Потом бабушка часто вспоминала: «Скорее всего, мотоциклист был „под шофе“, ведь даже не остановился! Я чуть не потеряла сознание, когда увидела бедняжку – тебя, мой мальчик. Спасибо Васеньке, знаешь, он подхватил тебя на руки и так бежал, так бежал до самой больницы. Через некоторое время и я подъехала на попутном тракторе. Ты так кричал, так кричал, что доктор вышел к нам и сказал: „Вы, мама, останьтесь, а вы, папаша, пройдите со мной, поможете держать ребенка“. Чудак, принял нас с Васенькой за супругов. Такой милый доктор оказался! Я еще долго к нему ходила. Водила тебя к нему, мой мальчик. И поила. Через трубочку. Ты ведь не мог есть с заклеенным ртом. Покажи шрам. Почти совсем незаметно. Да, если бы не Васенька… Представляешь: „Вы, мама, останьтесь, а вы, папаша, пройдите“. Сейчас таких докторов не встретишь. Не болезнь лечили, а человека. Человека надо лечить!»
Дверь резко распахнулась. Агрессивно размахивая двухлитровой клизмой, влетела стайка коренастых смешливых девушек в сандалиях на босу ногу.
– Давай, давай! – азартно предлагали они, сдернув с меня одеяло.
– Ниц! Ниц! – беспомощно отвечал я со стыдливой категоричностью, понимая абсолютную неизбежность подчинения жесткому правилу.
Через час надо мной уже мелькали плафоны коридора, вверх по которому толкал свою перевозку жилистый санитар Мражек. У порога операционного блока он задержал меня, нажал не глядя кнопку входного звонка. Отворили не сразу. Веселый бородач-анестезиолог распорядился повязать мне голову белой косынкой.
– Правда, хорошие у меня девочки? – спросил он по-русски.
– Очень, – трусливо улыбнулся я сквозь дрему транквилизаторов.
После этого «хорошие девочки» заботливо пристегнули меня кожаными ремнями к узкому операционному столу.
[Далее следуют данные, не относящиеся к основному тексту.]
/-- STAMP (R137 to R139). DESIGN CHOICE (log entry 145): under PTP80 the timestamp is written at reference 1 before the correctionField at
reference 2 is read, which shows where the two overlap. Reference 1 is not used under TOW, nor is its anchor code looked at (log entry 121, DEDUCED from R122). -/
def pStamp (ec p : Nat) (c : Ctx) (s : State) : POut :=
  let src := pf p 64 2
  let fmt := pf p 66 2
  let smear := pb p 68
  let tow := pb p 69
  let noSlot := decide (src = 1) && (slotTime s ec c).isNone
  let t := if src = 0 then descIn c.desc else if src = 1 then (slotTime s ec c).getD 0
    else if src = 2 then localNow s 8 else s.servo.refTime
  let c0 := cFlag fZ (tsuUnset s) (cRaise fLATE noSlot { c with stamped := c.stamped || decide (src = 1) })
  let z := fun (v : Nat) => if noSlot then 0 else v
  if tow then
    if fmt = 3 then .bad 4
    else if fmt = 0 then
      if pWd p = 15 then .bad 5 else .ok (wSet (pWd p + 1) (z (gtSub t)) (wSet (pWd p) (z (gtSec t)) c0)) s
    else if fmt = 1 then .ok (wSet (pWd p) (z (ntp64 s smear t)) c0) s
    else .ok (wSet32 (pWd p) (z (ntp32 s smear t)) c0) s
  else match refOf c (pAnc1 p) (pOff1 p) with
    | none => .bad 3
    | some r =>
      let bs := if fmt = 0 then beBytes 8 (z (gtSec t)) ++ beBytes 4 (z (gtNs t)) ++ beBytes 4 (z (gtFrac t))
        else if fmt = 1 then beBytes 8 (z (ntp64 s smear t))
        else if fmt = 2 then beBytes 4 (z (ntp32 s smear t))
        else beBytes 6 (z (ptpSec t)) ++ beBytes 4 (z (gtNs t))
      if fmt = 3 then match refOf c (pAnc2 p) (pOff2 p) with
        | none => .bad 3
        | some r2 =>
          let m := refMeet ec c r2 8 s
          if m.1 then .ue m.2
          else
            let y := refWrite ec r bs (c0, m.2)
            let o := sgn 64 (beNat (refRead ec y.1 y.2 r2 8))
            let v := satI 64 (o + z (ptpSubNs t))
            let y2 := refWrite ec r2 (beBytes 8 (unsgn 64 v)) y
            .ok y2.1 y2.2
      else
        let y := refWrite ec r bs (c0, s)
        .ok y.1 y.2

/-- A port selector (R140): the port, or a failure as PORT. -/
def portSel (s : State) (c : Ctx) (sel : Nat) : Option Nat :=
  let p := if sel = 15 then leAt c.desc 22 1 else sel
  if (8 ≤ sel ∧ sel < 15) ∨ !laneFitted s p then none else some p

/-- Give up a held slot (R140, R147). -/
def dropSlot (ec : Nat) (x : Ctx × State) : Ctx × State :=
  match x.1.slot with
  | none => x
  | some (p, q) => ({ x.1 with slot := none }, slotRelease p q ec x.2)

/-- SLOT (R140, R161). -/
def pSlot (ec p : Nat) (c : Ctx) (s : State) : POut :=
  match portSel s c (pf p 64 4) with
  | none => .bad 6
  | some port =>
    let x := dropSlot ec (c, s)
    let lead := if pb p 68 then pImm p % 2 ^ 32 else fget s GATE_LEAD GATE_LEAD_LEAD
    let win := if pb p 69 then pImm p / 2 ^ 32 else fget s GATE_WINDOW GATE_WINDOW_WINDOW
    let r := slotRequest port (gateClass c.desc) ec (descIn c.desc) lead win (lenOf c (pLen p)) x.2
    match r.1 with
    | none => .ok (cRaise fLATE true x.1) r.2
    | some (q, t) =>
      let c1 := { x.1 with slot := some (port, q) }
      .ok (if pb p 70 then wSet (pWd p) (gtSub t) c1 else c1) r.2

/-- QUALITY (R141). BOUND uses no reference, nor is an anchor code looked at (log entry 121, DEDUCED from R122). -/
def pQuality (ec p : Nat) (c : Ctx) (s : State) : POut :=
  let form := pf p 64 2
  let prof := if pb p 69 then wOf c (pWb p) % 8 else pf p 66 3
  if form = 3 then .bad 4
  else if form = 2 then .ok (cFlag fZ (unbounded s) (wSet (pWd p) (boundNs s) c)) s
  else match refOf c (pAnc1 p) (pOff1 p) with
    | none => .bad 3
    | some r =>
      if form = 0 then
        let m := refMeet ec c r 1 s
        if m.1 then .ue m.2
        else
          let b0 := beNat (refRead ec c m.2 r 1) % 64 + 64 * ntpLi s prof
          let y := refWrite ec r (beBytes 1 b0 ++ beBytes 1 (ntpStratum s prof)) (c, m.2)
          let y2 := refWrite ec ⟨r.reg, r.ea + 4⟩
            (beBytes 4 (ntpRootDelay s) ++ beBytes 4 (ntpRootDisp s) ++ beBytes 4 (ntpRefId s prof)) y
          .ok (cFlag fZ (ntpUnsync s prof) y2.1) y2.2
      else
        let k := prof % 4
        let y := refWrite ec r (beBytes 1 (ptpClass s k) ++ beBytes 1 (ptpAccuracy s k) ++ beBytes 2 (ptpVariance s k)) (c, s)
        .ok (cFlag fZ (decide (ptpClass s k = 248)) y.1) y.2

-- SEAL -----------------------------------------------------------------------------------------------------------

def keyReset (_ : Nat) : KeySlot := { key := zeros 64, kid := 0, st := 0, random := false, ends := 0 }
def keyOfSlot (s : State) (n : Nat) : KeySlot := mapGet keyReset s.svc.keys n

/-- Key slots in CURRENT or LIVE, and the CURRENT one, as SVC_STATUS shows them. -/
def keysShow (s : State) : State :=
  let cur := (List.range 64).find? (fun n => (keyOfSlot s n).st = 2)
  let live := (List.range 64).countP (fun n => 2 ≤ (keyOfSlot s n).st)
  wr SVC_STATUS (setF SVC_STATUS_KEYS_READY (if cur.isSome then 1 else 0) (setF SVC_STATUS_KEYS_LIVE live
    (match cur with
      | some n => setF SVC_STATUS_CUR_SLOT n (setF SVC_STATUS_CUR_KEY_ID (keyOfSlot s n).kid 0)
      | none => 0))) s

/-- Store a slot (R194): an EMPTY slot holds zeros. -/
def keySet (n : Nat) (k : KeySlot) (s : State) : State :=
  let x := if k.st = 0 then keyReset n else k
  keysShow (wr (SVC_KEY_SLOT n) (setF SVC_KEY_SLOT_KEY_ID x.kid (setF SVC_KEY_SLOT_STATE x.st
    (setF SVC_KEY_SLOT_SOURCE (if x.random then 1 else 0) 0)))
    (keyPut n { s with svc := { s.svc with keys := mapSet keyReset n x s.svc.keys } }))

/-- A consumer reads the key of master slot `n`: where both copies of a word are uncorrectable the slot becomes EMPTY, and the flag says so
(R466). -/
def keyUse (n : Nat) (s : State) : Bool × State :=
  let m := keyMeet n s
  (m.1, if m.1 then keySet n (keyReset n) (keyGone n m.2) else m.2)


/-- A key SEAL may use (R143): 64 bytes of a master slot, or 32 bytes of KR0 or KR1; its KEY_ID. -/
structure SealKey where
  key : List Byte
  master : Bool
  kid : Nat

/-- Is a master slot usable: CURRENT for sealing, CURRENT or LIVE otherwise (R143, R194)? DESIGN CHOICE (log entry 122): CMAC and ECB take
the slots that SIV_OPEN takes; R143 names the usable slots of the two SIV modes alone. -/
def slotUsable (sealing : Bool) (k : KeySlot) : Bool := decide (k.st = 2) || (!sealing && decide (k.st = 3))

/-- KSEL (R143): none for a reserved value; some none where no usable key is found. -/
def sealKey (s : State) (c : Ctx) (ksel wb : Nat) (sealing : Bool) : Option (Option SealKey) :=
  let master := fun (n : Nat) =>
    let k := keyOfSlot s n
    if slotUsable sealing k then some (SealKey.mk k.key true k.kid) else none
  if ksel < 64 then some (master ksel)
  else if ksel = 0x40 then some (some ⟨c.kr0, false, 0⟩)
  else if ksel = 0x41 then some (some ⟨c.kr1, false, 0⟩)
  else if ksel = 0x7E then some (((List.range 64).find? (fun n => (keyOfSlot s n).st = 2)).bind master)
  else if ksel = 0x7F then
    some (((List.range 64).find? (fun n => (keyOfSlot s n).st ≠ 0 ∧ (keyOfSlot s n).kid = wOf c wb % 2 ^ 32)).bind master)
  else none

/-- SEAL fails its check: AUTHF, and the key registers are zeroed in the key-extract form (R144). -/
def sealFail (kx : Bool) (c : Ctx) : Ctx :=
  let c1 := cRaise fAUTHF true c
  if kx then { c1 with kr0 := zeros 32, kr1 := zeros 32 } else c1

/-- One AES-256 block operation over 16-byte blocks. -/
def ecbRun (dec : Bool) (key bs : List Byte) : List Byte :=
  (blocks16 bs).flatMap (fun b => if dec then aesDec key b else aesEnc key b)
Но я обманул их и, ловко сорвав с себя грубые путы, победно вознесся вверх ногами тотчас, как принял наркозную маску. И уже сверху успел заметить склоненные надо мною головы операционной бригады.
Я обманул их.
…Выше, выше, еще выше кручеными железными ступенями тащит меня за руку отец сквозь штопор лестницы, выпускающей нас на чердак. А через разбитые, выдавленные ветром стекла смазанных черной пылью подъездных витражей следит, подглядывает за нами любопытный весенний день, и пляшет в каменном колодце лестничного проема, радуется вместе со мной гулкое эхо наших шагов. Открываем тяжелую дубовую дверь в пахнущую кошками темноту, которая хлещет по лицам, путает гирляндами развешанного после стирки белья, прежде чем показать нам лаз – полуприкрытое ставнями чердачное окно. На крыше отец отпускает мою руку, но скользкая покатая плоскость сперва не страшит меня. Я вижу свой город рядом с солнцем. Вдруг, жмурясь, роняю взгляд вниз: там, на месте бакалейного магазина, расплылась огромная клякса залитого дождями котлована. Страшно, страшно упасть туда, в шумный муравейник серо-зеленых человечков. Это пленные немцы. Они играют на губной гармошке и строят дом. Я еще крепче обнимаю холодное кирпичное туловище дымоходной трубы, к которой папа прикручивает телевизионную антенну.